→ **WHAT TO PRODUCE**
After counting the lines below that hold the word "xferBusy", reply with the count and nothing else.

Data excerpts:
==========
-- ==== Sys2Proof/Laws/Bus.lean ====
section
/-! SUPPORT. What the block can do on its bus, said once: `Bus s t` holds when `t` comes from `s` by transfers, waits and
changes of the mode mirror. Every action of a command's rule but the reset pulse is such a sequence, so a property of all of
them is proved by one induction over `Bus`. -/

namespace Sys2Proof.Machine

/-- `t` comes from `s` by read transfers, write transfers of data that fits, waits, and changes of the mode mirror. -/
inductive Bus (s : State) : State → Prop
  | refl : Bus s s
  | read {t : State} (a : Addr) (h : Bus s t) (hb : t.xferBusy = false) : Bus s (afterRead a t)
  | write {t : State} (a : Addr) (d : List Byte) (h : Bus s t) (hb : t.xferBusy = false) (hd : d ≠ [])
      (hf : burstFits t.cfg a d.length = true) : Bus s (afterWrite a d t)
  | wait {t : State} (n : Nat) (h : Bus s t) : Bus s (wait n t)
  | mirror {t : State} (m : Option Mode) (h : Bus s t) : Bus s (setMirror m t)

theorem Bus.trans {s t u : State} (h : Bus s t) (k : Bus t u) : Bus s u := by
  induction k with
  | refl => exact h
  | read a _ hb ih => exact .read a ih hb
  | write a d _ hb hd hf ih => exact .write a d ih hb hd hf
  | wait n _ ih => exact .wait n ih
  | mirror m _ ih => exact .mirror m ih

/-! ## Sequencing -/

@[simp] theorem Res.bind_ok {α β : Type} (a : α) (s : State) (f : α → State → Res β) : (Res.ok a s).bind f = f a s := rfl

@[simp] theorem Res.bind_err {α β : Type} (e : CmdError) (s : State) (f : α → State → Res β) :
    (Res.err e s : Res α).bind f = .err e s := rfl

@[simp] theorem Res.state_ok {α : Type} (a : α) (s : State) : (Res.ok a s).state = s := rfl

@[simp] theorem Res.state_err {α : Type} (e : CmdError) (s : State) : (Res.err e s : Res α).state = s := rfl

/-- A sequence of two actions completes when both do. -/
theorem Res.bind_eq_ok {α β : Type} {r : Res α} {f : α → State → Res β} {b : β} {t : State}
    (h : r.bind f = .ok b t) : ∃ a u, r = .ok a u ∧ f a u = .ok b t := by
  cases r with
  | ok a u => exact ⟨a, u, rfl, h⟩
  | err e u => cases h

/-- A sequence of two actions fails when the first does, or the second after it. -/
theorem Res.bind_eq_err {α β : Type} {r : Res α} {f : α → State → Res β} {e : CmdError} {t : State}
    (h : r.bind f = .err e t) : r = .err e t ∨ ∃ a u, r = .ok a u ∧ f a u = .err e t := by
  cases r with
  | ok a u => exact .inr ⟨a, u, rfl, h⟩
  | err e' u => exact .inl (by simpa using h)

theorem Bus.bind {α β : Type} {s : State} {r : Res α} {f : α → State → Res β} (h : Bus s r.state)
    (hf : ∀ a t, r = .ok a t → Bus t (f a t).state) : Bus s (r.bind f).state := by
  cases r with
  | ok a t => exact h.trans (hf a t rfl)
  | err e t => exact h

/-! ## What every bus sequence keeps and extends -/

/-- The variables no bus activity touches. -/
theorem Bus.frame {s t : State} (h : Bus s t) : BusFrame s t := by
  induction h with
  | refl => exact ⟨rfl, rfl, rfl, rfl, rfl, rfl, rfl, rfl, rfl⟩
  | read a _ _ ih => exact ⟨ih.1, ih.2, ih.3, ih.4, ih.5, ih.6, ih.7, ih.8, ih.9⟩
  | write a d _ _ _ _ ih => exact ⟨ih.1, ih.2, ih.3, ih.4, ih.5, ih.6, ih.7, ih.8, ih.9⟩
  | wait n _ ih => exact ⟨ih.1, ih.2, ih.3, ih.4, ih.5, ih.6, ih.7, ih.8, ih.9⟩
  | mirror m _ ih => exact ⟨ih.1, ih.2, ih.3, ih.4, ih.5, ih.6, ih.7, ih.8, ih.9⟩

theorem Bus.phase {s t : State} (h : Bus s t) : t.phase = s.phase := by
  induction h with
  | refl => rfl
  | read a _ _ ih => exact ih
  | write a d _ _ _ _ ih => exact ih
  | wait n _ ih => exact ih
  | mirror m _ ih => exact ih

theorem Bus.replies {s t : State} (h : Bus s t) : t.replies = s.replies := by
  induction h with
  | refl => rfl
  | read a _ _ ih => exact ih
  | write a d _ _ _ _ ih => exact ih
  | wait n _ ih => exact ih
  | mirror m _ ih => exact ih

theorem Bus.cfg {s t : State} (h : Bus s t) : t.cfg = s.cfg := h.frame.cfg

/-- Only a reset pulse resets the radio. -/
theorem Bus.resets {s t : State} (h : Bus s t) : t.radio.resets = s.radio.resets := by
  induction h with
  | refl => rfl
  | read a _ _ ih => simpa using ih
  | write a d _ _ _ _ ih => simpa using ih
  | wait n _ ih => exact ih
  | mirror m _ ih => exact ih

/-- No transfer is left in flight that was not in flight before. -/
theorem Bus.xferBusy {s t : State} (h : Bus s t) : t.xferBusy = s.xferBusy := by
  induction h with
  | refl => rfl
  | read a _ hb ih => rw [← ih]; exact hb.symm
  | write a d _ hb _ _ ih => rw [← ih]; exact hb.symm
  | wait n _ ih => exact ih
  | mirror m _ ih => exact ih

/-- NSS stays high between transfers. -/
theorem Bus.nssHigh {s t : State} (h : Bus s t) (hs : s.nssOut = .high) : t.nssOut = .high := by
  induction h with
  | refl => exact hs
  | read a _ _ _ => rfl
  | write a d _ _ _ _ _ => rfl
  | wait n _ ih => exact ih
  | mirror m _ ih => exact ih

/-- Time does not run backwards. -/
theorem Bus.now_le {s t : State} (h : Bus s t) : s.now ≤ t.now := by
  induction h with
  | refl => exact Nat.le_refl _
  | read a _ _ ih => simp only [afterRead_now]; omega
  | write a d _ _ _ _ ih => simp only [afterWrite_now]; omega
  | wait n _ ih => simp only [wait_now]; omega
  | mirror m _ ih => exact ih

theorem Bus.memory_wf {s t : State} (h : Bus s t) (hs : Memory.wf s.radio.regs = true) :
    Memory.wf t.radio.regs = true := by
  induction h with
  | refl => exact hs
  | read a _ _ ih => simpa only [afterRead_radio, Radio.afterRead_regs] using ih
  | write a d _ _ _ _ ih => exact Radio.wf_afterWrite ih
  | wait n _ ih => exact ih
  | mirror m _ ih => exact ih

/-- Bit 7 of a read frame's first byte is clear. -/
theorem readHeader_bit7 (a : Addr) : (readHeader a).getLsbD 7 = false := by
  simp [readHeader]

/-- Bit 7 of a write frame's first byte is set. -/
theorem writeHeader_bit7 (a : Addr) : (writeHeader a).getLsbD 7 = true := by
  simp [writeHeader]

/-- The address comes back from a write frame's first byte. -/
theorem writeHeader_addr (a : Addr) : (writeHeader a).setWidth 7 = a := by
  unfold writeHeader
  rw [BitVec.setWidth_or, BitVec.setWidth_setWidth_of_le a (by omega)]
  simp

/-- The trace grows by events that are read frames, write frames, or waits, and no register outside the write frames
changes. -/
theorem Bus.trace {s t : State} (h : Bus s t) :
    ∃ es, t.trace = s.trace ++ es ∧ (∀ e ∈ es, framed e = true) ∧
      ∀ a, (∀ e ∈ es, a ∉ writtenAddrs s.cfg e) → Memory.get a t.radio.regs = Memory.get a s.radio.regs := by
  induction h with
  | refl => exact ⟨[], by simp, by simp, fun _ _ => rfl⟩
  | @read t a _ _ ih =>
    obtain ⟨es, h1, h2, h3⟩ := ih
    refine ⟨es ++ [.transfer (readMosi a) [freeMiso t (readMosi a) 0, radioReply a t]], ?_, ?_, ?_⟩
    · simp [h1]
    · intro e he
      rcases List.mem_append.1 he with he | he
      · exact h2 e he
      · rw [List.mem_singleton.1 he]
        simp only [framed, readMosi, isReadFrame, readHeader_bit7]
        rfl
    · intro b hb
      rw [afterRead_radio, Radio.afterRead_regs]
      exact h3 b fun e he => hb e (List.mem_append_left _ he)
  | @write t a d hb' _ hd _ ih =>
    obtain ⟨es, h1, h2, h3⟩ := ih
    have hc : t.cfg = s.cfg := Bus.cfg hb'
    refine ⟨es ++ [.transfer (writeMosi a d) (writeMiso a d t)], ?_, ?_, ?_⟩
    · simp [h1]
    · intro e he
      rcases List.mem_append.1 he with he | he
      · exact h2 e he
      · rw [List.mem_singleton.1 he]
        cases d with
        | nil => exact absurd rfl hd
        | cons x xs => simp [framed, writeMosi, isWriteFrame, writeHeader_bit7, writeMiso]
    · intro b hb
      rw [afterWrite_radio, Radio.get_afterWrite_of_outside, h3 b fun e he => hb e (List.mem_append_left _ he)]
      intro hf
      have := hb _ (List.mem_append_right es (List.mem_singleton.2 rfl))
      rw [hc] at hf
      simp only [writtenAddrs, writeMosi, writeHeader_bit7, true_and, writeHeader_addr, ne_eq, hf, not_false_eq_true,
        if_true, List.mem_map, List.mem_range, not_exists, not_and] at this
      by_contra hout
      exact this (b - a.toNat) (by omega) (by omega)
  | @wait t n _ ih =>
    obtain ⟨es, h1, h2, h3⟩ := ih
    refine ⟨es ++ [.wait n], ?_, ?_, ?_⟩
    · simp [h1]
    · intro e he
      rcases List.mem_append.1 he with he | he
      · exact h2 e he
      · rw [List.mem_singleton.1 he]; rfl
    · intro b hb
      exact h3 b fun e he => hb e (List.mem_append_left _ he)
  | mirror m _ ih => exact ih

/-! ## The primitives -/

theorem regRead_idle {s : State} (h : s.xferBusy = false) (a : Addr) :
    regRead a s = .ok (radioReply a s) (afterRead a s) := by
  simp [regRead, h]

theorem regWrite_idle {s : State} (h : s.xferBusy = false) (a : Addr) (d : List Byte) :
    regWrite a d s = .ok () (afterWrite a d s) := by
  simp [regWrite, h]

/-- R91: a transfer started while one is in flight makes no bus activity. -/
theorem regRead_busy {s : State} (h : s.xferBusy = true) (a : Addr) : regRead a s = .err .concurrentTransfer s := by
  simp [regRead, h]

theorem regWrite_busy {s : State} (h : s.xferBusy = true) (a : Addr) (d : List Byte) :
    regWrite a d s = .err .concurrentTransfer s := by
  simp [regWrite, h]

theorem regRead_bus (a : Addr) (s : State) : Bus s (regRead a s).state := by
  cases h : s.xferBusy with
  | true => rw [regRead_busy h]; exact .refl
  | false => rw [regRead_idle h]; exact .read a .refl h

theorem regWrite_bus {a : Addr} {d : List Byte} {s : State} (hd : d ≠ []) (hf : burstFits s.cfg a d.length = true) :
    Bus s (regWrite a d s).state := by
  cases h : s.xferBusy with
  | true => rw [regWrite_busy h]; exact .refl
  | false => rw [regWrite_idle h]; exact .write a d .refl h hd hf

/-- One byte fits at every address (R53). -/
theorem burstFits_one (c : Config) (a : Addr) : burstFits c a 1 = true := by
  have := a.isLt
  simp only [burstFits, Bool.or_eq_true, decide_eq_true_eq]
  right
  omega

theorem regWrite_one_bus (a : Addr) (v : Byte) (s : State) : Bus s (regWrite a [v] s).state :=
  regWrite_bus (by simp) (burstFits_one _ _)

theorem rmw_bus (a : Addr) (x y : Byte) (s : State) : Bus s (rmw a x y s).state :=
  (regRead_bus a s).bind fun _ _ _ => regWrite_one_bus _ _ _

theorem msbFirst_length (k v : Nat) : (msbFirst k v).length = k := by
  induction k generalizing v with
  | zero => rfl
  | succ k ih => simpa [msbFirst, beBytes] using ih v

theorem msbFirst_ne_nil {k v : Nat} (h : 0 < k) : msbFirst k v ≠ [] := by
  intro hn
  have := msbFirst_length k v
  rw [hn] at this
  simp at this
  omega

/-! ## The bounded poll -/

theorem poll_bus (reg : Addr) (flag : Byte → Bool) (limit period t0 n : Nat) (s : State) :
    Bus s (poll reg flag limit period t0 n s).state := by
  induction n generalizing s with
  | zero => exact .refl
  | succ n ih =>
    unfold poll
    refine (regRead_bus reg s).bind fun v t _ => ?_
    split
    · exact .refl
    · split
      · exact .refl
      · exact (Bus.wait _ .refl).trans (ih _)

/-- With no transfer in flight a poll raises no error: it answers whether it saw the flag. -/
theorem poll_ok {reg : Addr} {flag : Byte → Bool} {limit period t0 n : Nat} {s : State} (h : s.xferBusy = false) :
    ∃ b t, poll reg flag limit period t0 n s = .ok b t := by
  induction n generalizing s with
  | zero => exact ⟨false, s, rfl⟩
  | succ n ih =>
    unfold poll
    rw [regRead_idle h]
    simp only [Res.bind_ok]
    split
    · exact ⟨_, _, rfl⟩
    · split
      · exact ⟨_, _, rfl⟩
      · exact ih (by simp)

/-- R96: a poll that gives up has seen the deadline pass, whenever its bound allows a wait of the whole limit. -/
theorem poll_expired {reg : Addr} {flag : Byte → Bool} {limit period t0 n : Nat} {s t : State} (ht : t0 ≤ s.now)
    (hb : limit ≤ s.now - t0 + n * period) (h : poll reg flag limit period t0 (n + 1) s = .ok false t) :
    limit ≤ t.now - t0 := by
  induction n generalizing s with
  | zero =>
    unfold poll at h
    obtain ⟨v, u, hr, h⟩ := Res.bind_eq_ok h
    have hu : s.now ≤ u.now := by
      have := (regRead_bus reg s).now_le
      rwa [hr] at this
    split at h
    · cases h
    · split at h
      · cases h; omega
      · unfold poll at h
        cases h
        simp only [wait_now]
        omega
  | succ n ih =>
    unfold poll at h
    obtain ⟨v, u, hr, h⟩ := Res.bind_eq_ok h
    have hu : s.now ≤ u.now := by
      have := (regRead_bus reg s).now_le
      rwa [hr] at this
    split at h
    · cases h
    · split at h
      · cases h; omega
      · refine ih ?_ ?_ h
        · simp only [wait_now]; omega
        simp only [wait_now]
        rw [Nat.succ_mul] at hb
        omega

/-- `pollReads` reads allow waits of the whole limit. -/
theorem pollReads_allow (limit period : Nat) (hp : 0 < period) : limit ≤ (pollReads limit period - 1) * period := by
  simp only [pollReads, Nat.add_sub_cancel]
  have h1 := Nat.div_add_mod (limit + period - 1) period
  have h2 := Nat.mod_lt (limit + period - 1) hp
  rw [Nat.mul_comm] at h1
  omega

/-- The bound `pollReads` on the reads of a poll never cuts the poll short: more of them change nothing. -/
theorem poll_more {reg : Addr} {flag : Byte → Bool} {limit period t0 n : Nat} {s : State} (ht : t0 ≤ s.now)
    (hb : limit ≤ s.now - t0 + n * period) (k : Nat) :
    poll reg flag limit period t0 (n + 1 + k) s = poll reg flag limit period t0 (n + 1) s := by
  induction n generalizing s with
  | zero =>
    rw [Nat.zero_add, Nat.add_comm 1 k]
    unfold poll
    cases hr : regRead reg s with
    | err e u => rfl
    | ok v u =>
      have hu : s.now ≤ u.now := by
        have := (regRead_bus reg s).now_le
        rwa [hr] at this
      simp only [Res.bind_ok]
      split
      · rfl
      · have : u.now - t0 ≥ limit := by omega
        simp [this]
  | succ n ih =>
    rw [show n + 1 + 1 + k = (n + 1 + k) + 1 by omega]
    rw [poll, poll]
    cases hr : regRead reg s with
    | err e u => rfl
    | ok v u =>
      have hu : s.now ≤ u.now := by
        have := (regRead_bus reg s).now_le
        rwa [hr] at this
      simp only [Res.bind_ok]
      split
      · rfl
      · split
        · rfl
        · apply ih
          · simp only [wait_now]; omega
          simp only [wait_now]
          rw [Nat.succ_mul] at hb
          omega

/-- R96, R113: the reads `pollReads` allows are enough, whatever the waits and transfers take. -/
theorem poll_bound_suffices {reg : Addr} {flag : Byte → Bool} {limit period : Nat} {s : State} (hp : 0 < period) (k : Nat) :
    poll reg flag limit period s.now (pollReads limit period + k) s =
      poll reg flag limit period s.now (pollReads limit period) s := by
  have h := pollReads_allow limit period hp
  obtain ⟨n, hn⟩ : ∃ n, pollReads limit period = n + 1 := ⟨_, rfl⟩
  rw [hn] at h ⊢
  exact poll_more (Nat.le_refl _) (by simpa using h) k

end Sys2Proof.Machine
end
==========
→ **WRITTEN SOLUTION**
10